Тогда я повернул в проход, который вел к аркам, на церковных часах пробило половина девятого. Это заставило меня остановиться. Моульди и Рипстон не могли быть дома, они наверно давно уже па работе и не вернутся раньше сумерек. Надобно провести весь день, не видавшись с ними. Это значительно уменьшило радость, которую я испытывал, вырвавшись так благополучно из работного дома. Я мог, конечно, разыскать друзей своих на базаре, но явиться туда в моем костюме было немыслимо. Я решился пробраться под арки и там ждать возвращения их. Странно, то место, где обыкновенно стоял наш фургон, совсем не показалось мне таким родным, как я ожидал. Оно выглядело необыкновенно темным, мрачным, запустелым и унылым. Шаги мои звонко отдавались среди сырых стен; камни были скользки, как стекла, а слабый свет давал мне возможность заметить ледяные сосульки, блиставшие среди зеленых кирпичей.
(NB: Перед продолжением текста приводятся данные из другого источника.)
-- ==== Sys2Proof/Machine/Mem.lean ====
section
/-! DEFINITION. Bytes, physical memory with its slices and layers, and translation (R66 to R86, R96 to R101). -/

namespace Sys2Proof.Machine

/-! ### Bytes and words (R6) -/

/-- The value of bytes, the first least significant. -/
def bytesNat : List Byte → Nat
  | [] => 0
  | b :: r => b.toNat + 256 * bytesNat r

/-- The `n` low bytes of a value, the least significant first. -/
def natBytes : Nat → Nat → List Byte
  | 0, _ => []
  | n + 1, v => BitVec.ofNat 8 v :: natBytes n (v / 256)

/-- Bytes as a 64-byte unit. -/
def bytesVec (l : List Byte) : Vec := BitVec.ofNat 512 (bytesNat l)
/-- A 64-byte unit as bytes. -/
def vecBytes (v : Vec) : List Byte := natBytes 64 v.toNat
/-- Lane `l` of a vector (R204). -/
def lane (v : Vec) (l : Nat) : Lane := BitVec.ofNat 32 (v.toNat >>> (32 * l))
/-- A vector from its lanes, lane 0 first. -/
def ofLanes : List Lane → Nat
  | [] => 0
  | x :: r => x.toNat + 4294967296 * ofLanes r
/-- A vector whose lane l is `f l`. -/
def mkVec (f : Nat → Lane) : Vec := BitVec.ofNat 512 (ofLanes ((List.range 16).map f))
/-- The signed value of bits hi..lo of a word. -/
def sfield (w : Word) (lo n : Nat) : Int := (BitVec.ofNat n (w.toNat >>> lo)).toInt
/-- The unsigned value of n bits from lo. -/
def ufield (w : Word) (lo n : Nat) : Nat := (w.toNat >>> lo) % 2 ^ n

/-! ### Numbers of cores and groups (R11, R15) -/

def dieOf (core : Nat) : Nat := core / 128
def groupOf (core : Nat) : Nat := core / 128 * 16 + core % 16 / 4 + 4 * (core / 16 % 8 / 2)
def memberOf (core : Nat) : Nat := core % 16 % 4 + 4 * (core / 16 % 8 % 2)
/-- The logical core that is member `m` of group `g`. -/
def coreAt (g m : Nat) : Nat := g / 16 * 128 + (g % 4 * 4 + m % 4) + 16 * (g % 16 / 4 * 2 + m / 4)

/-- A physical number of a spare of a die: 512 + 16 × die + column (R11). -/
def isSpareOf (die : Nat) (p : BitVec 10) : Bool := decide (512 + 16 * die ≤ p.toNat ∧ p.toNat < 512 + 16 * die + 16)

/-! ### Registers of the module -/

/-- A BAR0 register of function `fn` (R384). -/
def State.barAt (s : State) (fn off : Nat) : Word := s.bar0.get 0 (barKey fn off)
def State.setBar (s : State) (fn off : Nat) (v : Word) : State :=
  { s with bar0 := s.bar0.set 0 (barKey fn off) v }

/-- The partition whose mask holds a group (R393). -/
def State.partOf (s : State) (g : Nat) : Option (BitVec 3) :=
  ((List.range 8).find? (fun i => (s.barAt 0 (0x30000 + 8 * i)).getLsbD g)).map (BitVec.ofNat 3)
/-- This core's partition. -/
def State.part (s : State) : BitVec 3 := (s.partOf (groupOf s.core.toNat)).getD 0
/-- A register of this core's partition. -/
def State.bar (s : State) (off : Nat) : Word := s.barAt s.part.toNat off

/-! ### Free values and counters -/

/-- Advances the counter of fresh numbers. -/
def State.bump (s : State) : State := { s with fresh := s.fresh + 1 }
/-- A free value: nothing constrains it (log entry 4). -/
def State.freeWord (s : State) : Word := Config.freeWord s.fresh

/-! ### Events that are logged or signalled -/

/-- Signals an MSI-X vector of a function (R388). -/
def State.signal (s : State) (fn vec : Nat) : State := { s with msi := s.msi ++ [(fn, vec)] }

/-- A function's SNPCTL has ARM and, where it is given, another bit set (R401). -/
def State.armed (s : State) (fn bit : Nat) : Bool := (s.barAt fn 0x80020).getLsbD 0 && (s.barAt fn 0x80020).getLsbD bit
/-- The common trigger fires (R401): every snapshot copy is latched. Each function's SNPTIME takes the Felt cycle, a free
value (log entry 4); ARM falls and vector 5 is signalled where a function had armed it. -/
def State.latchSnapshot (s : State) : State :=
  let snap := (List.range 128).foldl (fun m k =>
    m.set 0 k (BitVec.ofNat 64 (s.l2.countP (fun l => l.cls.toNat = k % 16 ∧
      (s.partOf (groupOf l.slice)) = some (BitVec.ofNat 3 (k / 16)))))) s.snap
  let one (t : State) (fn : Nat) : State :=
    let t1 := t.setBar fn 0x80028 s.freeWord
    if s.armed fn 0 then (t1.setBar fn 0x80020 (s.barAt fn 0x80020 &&& ~~~(1#64))).signal fn 5 else t1
  (List.range 8).foldl one { s with snap := snap, fresh := s.fresh + 1 }
/-- A cause fires the trigger where some function has armed it for that cause: bit 2 of SNPCTL a machine check, bit 3 a
comparator stop (R401). -/
def State.snapCause (s : State) (bit : Nat) : State :=
  if (List.range 8).any (fun fn => s.armed fn bit) then s.latchSnapshot else s
/-- A function fires the trigger, if it has armed it. -/
def State.fireFor (s : State) (fn : Nat) : State := if s.armed fn 0 then s.latchSnapshot else s
/-- This core's partition does. -/
def State.fireSnapshot (s : State) : State := s.fireFor s.part.toNat

/-- A machine check fires the trigger where SMC is set (R401). -/
def State.machineCheck (s : State) : State := s.snapCause 2

/-- Writes a record to the partition's fault log and signals vector 1 (R365, R399). Its Felt cycle is a free value (log
entry 4). -/
def State.logFault (s : State) (r : FaultRec) : State :=
  State.signal { s.bump with faultLog := s.faultLog ++ [{ r with cycle := s.freeWord }] } r.part.toNat 1

/-- A report: logged, and the task continues (R365). -/
def State.report (s : State) (c : Cause) (detail : Word) : State :=
  let t := s.ctx.task
  (s.logFault ⟨s.part, c, none, s.core.toNat, s.cur, s.ctx.pc, (s.ctx.lag.head?.map (·.pc)).getD s.ctx.pc,
    (t.map (·.x)).getD 0, (t.map (·.y)).getD 0, detail, 0⟩).machineCheck

/-- The same of what the Felt or a control core of a partition meets for itself: no task's, with no positions. -/
def State.felReport (s : State) (part : BitVec 3) (c : Cause) (va : Word) : State :=
  (s.logFault ⟨part, c, none, s.core.toNat, 0, 0, 0, 0, 0, va, 0⟩).machineCheck

/-! ### Physical addresses (R67, R86) -/

def nearBase : Nat := 0x10000000000
def inHbm (pa : Nat) : Bool := decide (pa < 0x8000000000)
def inNear (pa : Nat) : Bool := decide (nearBase ≤ pa ∧ pa < 0x10800000000)
def inHost (pa : Nat) : Bool := decide (0x4000000000000 ≤ pa ∧ pa < 0x8000000000000)
def inJirum (pa : Nat) : Bool := decide (0x8000000000000 ≤ pa ∧ pa < 0x10000000000000)
/-- HBM4 stack of an address: interleaved in 4 KiB granules (R67; DEDUCED, log entry 12). -/
def hbmStack (pa : Nat) : Nat := pa / 4096 % 8
/-- Bank group, 32 × die + group, of an address in the direct window. -/
def nearGroup (pa : Nat) : Nat := (pa - nearBase) / 0x10000000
Я стал искать какой-нибудь телеги, в которой мог бы засесть на несколько часов. Но я ничего не нашел, кроме телеги водовоза, на которой стоял четырехугольный ящик с отверстием наверху. Ящик этот служил вероятно для возки воды и я влез в него, радуясь, что нашел себе уютный уголок. Скоро однако оказалось, что убежище это не так удобно, как я воображал; внутри ящика осталось много воды, она замерзла и сначала была совершенно твердой, но когда я сел на лед, он стал оттаивать и вода просачивалась сквозь мои панталоны. Я вылез из ящика и прилег за козлами водовоза, чтобы укрыться от ветра. Но ветер был такой резкий, пронзительный, что укрыться от него не было возможности. Он с полной силой врывался сквозь узкий проход и приносил с берега реки частицы обледенелого снега. Каждое дуновение его прохватывало меня до костей, он щипал меня за уши, пробирался за воротник моей куртки, а когда я приподнимал голову, он дул мне прямо в рот. Я должен был держать шапку обеими руками до того, что пальцы у меня заболели от холоду, точно обожженные. Я не мог больше получаса переносить этой пытки. Я соскочил с телеги, засунул руки в карман панталон и принялся бегать взад и вперед, стуча ногами по скользким камням, чтобы как-нибудь разогреть окоченелые ноги.
О, как мне было холодно, как я дрожал, какой голод мучил меня, каким несчастным я себя чувствовал! Я решительно не знал, что делать, чтобы как-нибудь спастись от страшного холода. То я влезал в телегу, то вылезал из неё, то прыгал кругом неё, то перескакивал через её оглобли, то выбегал на берег реки и бросал камешки в воду — ничто не согревало меня.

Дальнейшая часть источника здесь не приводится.